A sam trener Ethana powtarza, że za sukcesy odpowiadają jego chęć do pracy, ale też predyspozycje – wzrost i połączona z nim szybkość. No i ten pasujący do wyglądu luz, który być może najbardziej pomógł w zdobyciu złota.
“Zrobił fantastyczną rzecz”
I progresja, i wczorajszy wynik budzą uznanie. Ale największe to, że w takich momentach Ethan zachował spokój. bo jeszcze niedawno Kanadyjczyk był zachwycony, że z Polakami w ogóle może startować w jednym konkursie.
– Na mityngu w Oslo mówił nam, że bardzo się cieszy z tego startu.
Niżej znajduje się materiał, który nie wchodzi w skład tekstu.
-- ==== Sys2Proof/Syntax.lean ====
section
/-!
DEFINITION. Sys2Proof/Syntax.lean: the commands of the block, one constructor per row of spec/opcode_table.json.

The first operand `dt` of every command is the time in nanoseconds since the previous command: the spec's block has
no clock of its own, and every command says how much time has passed when it arrives.  An operand `c` is a command
descriptor (R88), `o` an object ID, `pf` a function.
-/
namespace Sys2Proof
open Sys2Proof.Machine
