-- ==== Sys2Proof/Machine/Regs.lean ====
section
/-!
DEFINITION. Sys2Proof/Machine/Regs.lean: the setup registers of BAR0, one `Field` per named bit field, as the register
tables of the spec give them (R54, R76, R77, R218 to R220, R277 to R280, R323, R376 to R378, R431, R432, R464, R496, R497, R538, R539,
R589, R590, R642 to R644, R676, R678, R744, R784, R785, R816, R846, R879, R903, R927).  A field that the spec repeats for several
objects carries one index; `locs` says at which window and offset each index stands.  `rst` is the reset value, `rng` the range a write
is clamped to (R134), where `.dep` marks a range that depends on other fields (`clampDep` in Machine/Setup.lean).
-/
namespace Sys2Proof.Machine.Reg
open Sys2Proof.Machine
Bo niedawno nas oglądał przed telewizorem, z kolei teraz może z nami rywalizować. I że to dla niego nagroda. A teraz już rządzi. Ale dobrze, młody zawodnik na takim poziomie to dodatkowa motywacja, by z nim powalczyć – mówił Nowicki.
On akurat z wyników rywala się po prostu cieszy, zresztą dodawał, że spodziewał się po nim 80 metrów. Ale też, jak i Fiodorow, zauważa, że w przyszłym roku młodemu młociarzowi może być trudniej.
– Katzberg zrobił wczoraj fantastyczną rzecz, ale to jego pierwszy sezon na takim poziomie. Teraz dojdzie presja, oczekiwania, będzie chciał się potwierdzić. To będą starty z innego poziomu. Sam na pierwszych mistrzostwach świata startowałem bez stresu, że niezależnie który bym był, to i tak będzie sukces. Ale zrobił fenomenalne rzeczy, dostarczył wiele emocji. Byłem pod wielkim wrażeniem jego rzutów i dynamiki. Kto wie? Może na długo zasiądzie na tronie – mówi polski młociarz.
Ale zapewnia przy tym: za rok w Paryżu z Ethanem powalczy, starając się zrewanżować.